_Task directions_: Every line below that holds the string "entryStateCode" should be copied out.
________________
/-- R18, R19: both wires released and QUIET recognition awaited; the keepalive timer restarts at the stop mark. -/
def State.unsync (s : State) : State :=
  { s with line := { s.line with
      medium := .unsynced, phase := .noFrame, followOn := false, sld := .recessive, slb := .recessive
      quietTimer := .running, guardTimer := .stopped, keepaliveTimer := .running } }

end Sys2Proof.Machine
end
________________
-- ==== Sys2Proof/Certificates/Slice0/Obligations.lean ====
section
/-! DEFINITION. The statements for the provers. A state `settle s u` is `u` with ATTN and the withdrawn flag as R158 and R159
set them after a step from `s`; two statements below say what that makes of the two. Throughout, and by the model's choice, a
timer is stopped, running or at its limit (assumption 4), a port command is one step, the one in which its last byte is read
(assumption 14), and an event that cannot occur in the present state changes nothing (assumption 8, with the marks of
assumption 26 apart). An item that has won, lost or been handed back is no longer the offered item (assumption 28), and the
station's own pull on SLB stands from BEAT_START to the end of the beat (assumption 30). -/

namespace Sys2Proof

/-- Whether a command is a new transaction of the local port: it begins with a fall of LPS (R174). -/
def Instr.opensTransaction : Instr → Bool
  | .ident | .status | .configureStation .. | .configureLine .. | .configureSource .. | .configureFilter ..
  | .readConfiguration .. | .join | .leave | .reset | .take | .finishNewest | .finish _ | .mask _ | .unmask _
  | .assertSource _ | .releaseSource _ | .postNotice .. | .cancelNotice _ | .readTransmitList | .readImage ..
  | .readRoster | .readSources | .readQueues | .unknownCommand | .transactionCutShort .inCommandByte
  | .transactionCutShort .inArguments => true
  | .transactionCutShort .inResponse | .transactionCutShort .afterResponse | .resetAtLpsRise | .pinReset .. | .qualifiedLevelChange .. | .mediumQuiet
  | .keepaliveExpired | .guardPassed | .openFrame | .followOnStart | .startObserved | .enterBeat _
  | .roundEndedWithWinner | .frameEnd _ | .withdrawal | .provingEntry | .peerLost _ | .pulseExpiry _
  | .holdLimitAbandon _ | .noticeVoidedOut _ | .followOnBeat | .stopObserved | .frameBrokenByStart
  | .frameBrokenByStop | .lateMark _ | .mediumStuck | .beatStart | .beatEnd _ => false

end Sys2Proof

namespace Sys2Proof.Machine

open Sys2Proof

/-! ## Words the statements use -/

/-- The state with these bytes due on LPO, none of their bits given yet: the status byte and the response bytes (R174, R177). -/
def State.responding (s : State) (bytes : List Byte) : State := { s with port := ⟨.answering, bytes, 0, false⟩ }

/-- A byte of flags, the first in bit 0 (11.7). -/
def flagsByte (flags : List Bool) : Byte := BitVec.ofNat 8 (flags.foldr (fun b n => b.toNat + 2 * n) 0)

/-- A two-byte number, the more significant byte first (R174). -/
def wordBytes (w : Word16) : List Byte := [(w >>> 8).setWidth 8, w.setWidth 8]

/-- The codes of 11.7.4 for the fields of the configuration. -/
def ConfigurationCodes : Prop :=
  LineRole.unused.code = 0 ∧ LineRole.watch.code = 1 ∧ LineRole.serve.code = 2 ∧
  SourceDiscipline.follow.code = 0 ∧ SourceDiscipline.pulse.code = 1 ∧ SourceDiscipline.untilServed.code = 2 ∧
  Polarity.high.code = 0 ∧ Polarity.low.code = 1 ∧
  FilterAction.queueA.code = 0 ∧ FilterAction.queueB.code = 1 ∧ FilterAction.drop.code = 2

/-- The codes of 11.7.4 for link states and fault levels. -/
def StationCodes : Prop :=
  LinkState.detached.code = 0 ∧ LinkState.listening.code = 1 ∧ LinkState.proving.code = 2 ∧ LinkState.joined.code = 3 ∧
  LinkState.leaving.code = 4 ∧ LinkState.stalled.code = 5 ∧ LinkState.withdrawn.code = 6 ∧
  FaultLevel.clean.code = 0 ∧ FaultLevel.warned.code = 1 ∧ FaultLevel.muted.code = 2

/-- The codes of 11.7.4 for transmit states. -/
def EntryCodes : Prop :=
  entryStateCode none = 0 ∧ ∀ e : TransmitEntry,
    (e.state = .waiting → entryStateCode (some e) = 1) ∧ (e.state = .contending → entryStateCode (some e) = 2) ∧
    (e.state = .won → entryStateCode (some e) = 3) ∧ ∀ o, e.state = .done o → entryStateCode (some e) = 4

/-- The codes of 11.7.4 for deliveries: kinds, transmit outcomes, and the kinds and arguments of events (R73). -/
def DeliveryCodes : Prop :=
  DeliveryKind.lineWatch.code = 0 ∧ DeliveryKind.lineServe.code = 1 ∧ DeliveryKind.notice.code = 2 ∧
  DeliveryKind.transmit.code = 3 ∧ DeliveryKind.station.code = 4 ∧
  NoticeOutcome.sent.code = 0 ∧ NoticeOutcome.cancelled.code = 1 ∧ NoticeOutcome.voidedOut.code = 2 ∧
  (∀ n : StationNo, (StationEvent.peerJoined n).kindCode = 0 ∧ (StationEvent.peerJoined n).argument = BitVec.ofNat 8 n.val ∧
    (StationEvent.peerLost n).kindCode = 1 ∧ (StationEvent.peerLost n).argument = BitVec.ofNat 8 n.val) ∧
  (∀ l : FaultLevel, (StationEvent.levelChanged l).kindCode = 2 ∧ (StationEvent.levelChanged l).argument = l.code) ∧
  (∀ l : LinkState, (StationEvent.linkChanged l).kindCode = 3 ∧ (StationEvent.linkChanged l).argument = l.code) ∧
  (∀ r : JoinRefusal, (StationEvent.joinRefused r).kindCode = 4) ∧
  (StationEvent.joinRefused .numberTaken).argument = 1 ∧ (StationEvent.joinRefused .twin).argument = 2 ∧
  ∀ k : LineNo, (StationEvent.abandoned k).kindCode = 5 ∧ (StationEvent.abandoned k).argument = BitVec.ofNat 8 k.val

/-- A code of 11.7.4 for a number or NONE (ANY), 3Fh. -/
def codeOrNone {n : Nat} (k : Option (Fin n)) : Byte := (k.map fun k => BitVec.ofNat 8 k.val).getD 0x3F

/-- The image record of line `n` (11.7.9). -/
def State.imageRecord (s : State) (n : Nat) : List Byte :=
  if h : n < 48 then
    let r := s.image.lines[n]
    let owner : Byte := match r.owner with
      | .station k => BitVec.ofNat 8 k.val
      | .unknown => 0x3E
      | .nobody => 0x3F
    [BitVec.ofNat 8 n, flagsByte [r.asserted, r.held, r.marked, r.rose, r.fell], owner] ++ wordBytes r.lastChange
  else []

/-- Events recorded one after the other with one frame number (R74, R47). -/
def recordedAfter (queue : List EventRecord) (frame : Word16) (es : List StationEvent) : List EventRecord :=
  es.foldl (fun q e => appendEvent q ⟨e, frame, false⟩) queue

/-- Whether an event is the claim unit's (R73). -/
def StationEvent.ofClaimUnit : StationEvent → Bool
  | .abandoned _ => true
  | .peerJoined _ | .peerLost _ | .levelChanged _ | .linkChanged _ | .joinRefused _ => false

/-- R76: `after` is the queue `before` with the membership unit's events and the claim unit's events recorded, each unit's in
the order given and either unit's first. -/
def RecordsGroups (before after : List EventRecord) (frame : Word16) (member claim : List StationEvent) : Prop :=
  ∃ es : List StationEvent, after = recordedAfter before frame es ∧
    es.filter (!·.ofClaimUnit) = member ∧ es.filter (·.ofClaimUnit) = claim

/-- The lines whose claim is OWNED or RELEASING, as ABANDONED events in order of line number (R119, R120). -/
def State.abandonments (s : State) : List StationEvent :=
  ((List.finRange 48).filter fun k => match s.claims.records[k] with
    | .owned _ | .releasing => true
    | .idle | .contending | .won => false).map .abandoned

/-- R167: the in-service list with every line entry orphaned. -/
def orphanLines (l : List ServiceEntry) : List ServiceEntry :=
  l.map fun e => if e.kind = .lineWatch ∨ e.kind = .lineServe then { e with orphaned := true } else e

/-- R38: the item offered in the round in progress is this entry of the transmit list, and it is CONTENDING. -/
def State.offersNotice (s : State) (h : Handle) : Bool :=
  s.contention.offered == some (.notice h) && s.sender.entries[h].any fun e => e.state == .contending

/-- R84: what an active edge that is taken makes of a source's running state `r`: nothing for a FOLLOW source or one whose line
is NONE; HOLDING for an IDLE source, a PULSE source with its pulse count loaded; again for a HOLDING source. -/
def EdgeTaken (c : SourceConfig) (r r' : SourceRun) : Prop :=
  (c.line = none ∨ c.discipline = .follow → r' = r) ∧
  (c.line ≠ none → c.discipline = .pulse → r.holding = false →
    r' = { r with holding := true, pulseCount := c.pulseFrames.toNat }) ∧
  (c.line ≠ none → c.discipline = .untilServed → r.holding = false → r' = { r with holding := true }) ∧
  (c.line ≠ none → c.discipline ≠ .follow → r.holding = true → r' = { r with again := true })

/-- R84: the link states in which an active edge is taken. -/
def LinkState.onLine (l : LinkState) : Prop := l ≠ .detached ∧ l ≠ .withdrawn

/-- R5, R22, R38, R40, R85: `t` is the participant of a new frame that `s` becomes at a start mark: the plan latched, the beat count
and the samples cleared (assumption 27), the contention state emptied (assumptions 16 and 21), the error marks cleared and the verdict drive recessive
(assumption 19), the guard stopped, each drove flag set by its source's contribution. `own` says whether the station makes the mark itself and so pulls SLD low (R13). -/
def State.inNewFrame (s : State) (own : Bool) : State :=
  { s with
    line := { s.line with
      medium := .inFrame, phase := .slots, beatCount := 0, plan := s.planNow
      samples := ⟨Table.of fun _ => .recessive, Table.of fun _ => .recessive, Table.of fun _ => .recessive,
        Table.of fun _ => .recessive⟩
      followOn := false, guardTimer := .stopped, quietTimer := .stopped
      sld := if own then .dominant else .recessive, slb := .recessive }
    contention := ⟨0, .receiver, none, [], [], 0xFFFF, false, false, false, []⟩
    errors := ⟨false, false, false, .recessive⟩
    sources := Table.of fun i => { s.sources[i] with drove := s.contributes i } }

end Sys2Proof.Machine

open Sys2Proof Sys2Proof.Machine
________________
_Answer space_:
  entryStateCode none = 0 ∧ ∀ e : TransmitEntry,
    (e.state = .waiting → entryStateCode (some e) = 1) ∧ (e.state = .contending → entryStateCode (some e) = 2) ∧
    (e.state = .won → entryStateCode (some e) = 3) ∧ ∀ o, e.state = .done o → entryStateCode (some e) = 4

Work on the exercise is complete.